Supplied data:
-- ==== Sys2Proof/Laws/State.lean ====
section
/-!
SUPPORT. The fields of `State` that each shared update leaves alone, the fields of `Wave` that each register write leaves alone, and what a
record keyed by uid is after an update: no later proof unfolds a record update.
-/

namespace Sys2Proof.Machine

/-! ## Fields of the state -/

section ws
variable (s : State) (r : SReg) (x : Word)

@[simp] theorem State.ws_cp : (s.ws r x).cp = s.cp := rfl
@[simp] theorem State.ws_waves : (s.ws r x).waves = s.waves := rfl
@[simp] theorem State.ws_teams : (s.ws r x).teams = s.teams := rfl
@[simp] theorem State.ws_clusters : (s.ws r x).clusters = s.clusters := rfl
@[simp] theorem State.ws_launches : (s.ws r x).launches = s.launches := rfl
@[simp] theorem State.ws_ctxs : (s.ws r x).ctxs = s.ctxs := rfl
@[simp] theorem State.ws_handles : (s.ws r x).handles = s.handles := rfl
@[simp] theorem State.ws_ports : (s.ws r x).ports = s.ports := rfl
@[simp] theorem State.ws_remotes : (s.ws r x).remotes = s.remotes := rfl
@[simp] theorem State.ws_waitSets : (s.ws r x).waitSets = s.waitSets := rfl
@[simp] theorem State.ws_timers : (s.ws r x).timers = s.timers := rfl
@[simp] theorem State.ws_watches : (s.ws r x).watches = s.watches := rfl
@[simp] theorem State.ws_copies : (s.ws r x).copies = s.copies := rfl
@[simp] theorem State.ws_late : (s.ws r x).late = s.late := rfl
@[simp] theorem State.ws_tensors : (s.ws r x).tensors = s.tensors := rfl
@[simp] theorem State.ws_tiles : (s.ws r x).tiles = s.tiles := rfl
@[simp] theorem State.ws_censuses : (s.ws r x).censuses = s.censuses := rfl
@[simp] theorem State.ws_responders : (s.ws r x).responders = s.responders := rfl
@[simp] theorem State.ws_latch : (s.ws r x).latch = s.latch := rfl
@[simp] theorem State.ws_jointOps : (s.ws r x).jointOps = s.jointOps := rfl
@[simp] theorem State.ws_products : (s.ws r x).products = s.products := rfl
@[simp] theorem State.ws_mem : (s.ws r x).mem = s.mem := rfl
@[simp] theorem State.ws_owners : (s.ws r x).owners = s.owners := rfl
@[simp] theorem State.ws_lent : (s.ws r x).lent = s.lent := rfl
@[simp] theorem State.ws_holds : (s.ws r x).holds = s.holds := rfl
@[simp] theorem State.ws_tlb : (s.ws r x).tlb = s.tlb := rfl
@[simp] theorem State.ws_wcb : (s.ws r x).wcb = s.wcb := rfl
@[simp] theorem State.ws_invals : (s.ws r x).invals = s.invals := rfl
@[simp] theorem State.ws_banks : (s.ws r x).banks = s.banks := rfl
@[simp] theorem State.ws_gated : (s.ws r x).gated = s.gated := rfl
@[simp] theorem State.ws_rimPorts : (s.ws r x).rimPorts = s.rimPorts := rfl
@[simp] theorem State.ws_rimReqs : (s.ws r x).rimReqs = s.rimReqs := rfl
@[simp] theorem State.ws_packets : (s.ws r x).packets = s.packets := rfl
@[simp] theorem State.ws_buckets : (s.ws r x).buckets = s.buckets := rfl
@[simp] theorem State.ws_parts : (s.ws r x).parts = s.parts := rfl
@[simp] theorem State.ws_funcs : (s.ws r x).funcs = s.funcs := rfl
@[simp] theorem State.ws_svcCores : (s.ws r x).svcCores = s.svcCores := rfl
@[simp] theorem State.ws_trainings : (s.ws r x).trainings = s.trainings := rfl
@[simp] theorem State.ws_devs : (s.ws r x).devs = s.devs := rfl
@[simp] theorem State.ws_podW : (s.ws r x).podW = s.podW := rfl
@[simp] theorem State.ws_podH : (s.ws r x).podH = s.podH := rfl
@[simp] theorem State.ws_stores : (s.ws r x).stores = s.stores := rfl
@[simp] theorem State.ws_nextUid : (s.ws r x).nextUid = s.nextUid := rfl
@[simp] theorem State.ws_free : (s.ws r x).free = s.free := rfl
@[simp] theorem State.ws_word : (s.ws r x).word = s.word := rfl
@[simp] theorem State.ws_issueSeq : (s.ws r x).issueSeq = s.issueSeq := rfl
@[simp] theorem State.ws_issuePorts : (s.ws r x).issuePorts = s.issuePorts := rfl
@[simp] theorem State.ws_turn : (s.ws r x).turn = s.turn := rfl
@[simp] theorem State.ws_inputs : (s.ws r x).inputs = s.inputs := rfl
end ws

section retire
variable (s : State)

...

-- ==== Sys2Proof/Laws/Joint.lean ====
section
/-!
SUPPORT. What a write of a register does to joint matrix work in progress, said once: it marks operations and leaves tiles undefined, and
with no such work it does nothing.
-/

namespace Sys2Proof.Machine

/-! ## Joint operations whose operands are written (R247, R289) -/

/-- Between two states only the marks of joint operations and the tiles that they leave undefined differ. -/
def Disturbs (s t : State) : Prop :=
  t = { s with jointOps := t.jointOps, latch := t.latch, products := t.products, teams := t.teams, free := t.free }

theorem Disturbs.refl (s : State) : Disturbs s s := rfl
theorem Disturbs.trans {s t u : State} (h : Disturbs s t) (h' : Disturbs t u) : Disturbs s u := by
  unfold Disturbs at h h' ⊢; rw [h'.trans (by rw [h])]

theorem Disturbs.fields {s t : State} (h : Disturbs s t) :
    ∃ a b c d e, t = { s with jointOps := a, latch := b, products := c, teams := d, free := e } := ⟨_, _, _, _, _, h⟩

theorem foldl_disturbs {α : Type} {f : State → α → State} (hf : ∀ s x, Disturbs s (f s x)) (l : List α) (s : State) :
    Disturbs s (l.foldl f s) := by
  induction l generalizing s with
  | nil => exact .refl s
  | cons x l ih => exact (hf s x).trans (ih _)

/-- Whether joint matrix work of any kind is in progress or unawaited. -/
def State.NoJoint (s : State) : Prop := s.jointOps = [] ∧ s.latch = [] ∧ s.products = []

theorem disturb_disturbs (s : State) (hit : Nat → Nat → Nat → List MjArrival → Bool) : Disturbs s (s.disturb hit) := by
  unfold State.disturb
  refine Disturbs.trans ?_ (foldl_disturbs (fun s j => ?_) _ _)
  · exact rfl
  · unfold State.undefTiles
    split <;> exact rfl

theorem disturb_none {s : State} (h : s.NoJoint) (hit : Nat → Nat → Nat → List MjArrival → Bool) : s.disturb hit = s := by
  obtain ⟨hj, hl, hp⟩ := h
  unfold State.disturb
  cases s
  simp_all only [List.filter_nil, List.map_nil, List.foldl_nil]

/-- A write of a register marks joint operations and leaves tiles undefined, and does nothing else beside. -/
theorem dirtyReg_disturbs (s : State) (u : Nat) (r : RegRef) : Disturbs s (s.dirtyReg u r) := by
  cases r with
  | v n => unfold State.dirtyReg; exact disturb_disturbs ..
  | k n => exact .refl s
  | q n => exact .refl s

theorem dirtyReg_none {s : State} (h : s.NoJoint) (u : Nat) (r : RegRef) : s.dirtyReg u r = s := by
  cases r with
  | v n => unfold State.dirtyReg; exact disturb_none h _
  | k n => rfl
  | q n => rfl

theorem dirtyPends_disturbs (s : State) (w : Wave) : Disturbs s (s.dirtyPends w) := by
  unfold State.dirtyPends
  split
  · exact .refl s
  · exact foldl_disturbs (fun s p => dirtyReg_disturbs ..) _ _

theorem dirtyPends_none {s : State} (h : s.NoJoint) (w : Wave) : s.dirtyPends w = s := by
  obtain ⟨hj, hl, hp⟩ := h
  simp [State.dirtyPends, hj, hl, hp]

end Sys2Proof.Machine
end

* * *

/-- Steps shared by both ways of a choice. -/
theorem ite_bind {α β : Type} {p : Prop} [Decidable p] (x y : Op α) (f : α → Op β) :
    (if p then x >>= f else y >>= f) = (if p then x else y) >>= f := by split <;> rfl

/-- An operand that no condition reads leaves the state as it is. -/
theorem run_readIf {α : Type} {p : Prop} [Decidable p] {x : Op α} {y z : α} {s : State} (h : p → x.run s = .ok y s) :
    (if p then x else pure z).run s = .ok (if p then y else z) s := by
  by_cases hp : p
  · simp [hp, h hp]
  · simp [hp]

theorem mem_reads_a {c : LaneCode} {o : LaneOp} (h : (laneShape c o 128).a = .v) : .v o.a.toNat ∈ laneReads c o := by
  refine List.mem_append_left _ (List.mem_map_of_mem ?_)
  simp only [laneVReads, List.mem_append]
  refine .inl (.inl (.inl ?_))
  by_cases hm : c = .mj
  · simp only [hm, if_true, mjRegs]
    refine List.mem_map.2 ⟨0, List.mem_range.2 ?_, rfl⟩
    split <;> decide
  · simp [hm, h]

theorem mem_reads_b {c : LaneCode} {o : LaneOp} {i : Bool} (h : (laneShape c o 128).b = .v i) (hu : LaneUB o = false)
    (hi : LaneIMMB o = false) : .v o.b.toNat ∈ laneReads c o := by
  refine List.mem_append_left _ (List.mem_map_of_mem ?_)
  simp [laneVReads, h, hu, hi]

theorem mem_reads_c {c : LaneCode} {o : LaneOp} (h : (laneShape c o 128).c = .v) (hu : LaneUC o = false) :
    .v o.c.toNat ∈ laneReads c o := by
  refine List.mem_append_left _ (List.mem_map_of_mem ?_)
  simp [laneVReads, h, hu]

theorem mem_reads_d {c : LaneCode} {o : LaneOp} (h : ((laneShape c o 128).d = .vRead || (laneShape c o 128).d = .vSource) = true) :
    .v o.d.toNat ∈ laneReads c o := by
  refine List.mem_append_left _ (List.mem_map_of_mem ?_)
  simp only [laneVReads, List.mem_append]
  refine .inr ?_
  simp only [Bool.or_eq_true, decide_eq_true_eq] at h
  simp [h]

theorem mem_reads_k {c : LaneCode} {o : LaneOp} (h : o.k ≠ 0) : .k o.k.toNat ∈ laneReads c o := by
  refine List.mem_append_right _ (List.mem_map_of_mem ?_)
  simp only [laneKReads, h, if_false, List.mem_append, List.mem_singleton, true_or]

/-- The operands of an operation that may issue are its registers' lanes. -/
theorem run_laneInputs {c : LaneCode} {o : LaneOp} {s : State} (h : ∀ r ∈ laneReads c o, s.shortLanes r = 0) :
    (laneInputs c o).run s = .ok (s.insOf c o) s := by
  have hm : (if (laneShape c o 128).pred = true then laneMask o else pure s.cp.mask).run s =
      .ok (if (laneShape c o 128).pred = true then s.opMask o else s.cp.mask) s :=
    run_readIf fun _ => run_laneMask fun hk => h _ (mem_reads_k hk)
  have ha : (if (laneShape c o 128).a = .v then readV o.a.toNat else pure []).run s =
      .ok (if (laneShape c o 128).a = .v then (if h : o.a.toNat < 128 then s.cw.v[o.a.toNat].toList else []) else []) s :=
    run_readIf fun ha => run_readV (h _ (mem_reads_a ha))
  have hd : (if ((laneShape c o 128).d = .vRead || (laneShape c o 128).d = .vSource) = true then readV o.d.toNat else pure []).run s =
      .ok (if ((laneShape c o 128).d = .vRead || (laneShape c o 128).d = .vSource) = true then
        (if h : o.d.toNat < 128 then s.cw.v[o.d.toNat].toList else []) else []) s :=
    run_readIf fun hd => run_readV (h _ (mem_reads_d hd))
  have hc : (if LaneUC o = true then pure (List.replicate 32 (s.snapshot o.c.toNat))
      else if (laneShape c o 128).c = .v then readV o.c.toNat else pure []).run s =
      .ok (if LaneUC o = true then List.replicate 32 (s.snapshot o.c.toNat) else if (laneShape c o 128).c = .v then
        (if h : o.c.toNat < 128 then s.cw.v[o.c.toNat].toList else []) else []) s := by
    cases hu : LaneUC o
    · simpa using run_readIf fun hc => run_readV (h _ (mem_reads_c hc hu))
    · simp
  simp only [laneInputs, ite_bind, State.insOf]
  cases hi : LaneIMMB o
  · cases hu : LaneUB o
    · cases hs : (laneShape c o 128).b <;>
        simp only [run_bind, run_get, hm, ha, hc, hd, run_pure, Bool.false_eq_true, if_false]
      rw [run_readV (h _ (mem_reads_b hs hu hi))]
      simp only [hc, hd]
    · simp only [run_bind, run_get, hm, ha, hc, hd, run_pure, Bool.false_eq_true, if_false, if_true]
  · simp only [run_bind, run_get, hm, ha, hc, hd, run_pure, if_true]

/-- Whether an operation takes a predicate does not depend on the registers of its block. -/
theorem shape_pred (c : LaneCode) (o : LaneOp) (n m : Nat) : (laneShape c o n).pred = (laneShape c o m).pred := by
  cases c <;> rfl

The task: What is the number of lines in the records that contain "only"? Answer with it alone.

Your solution: 12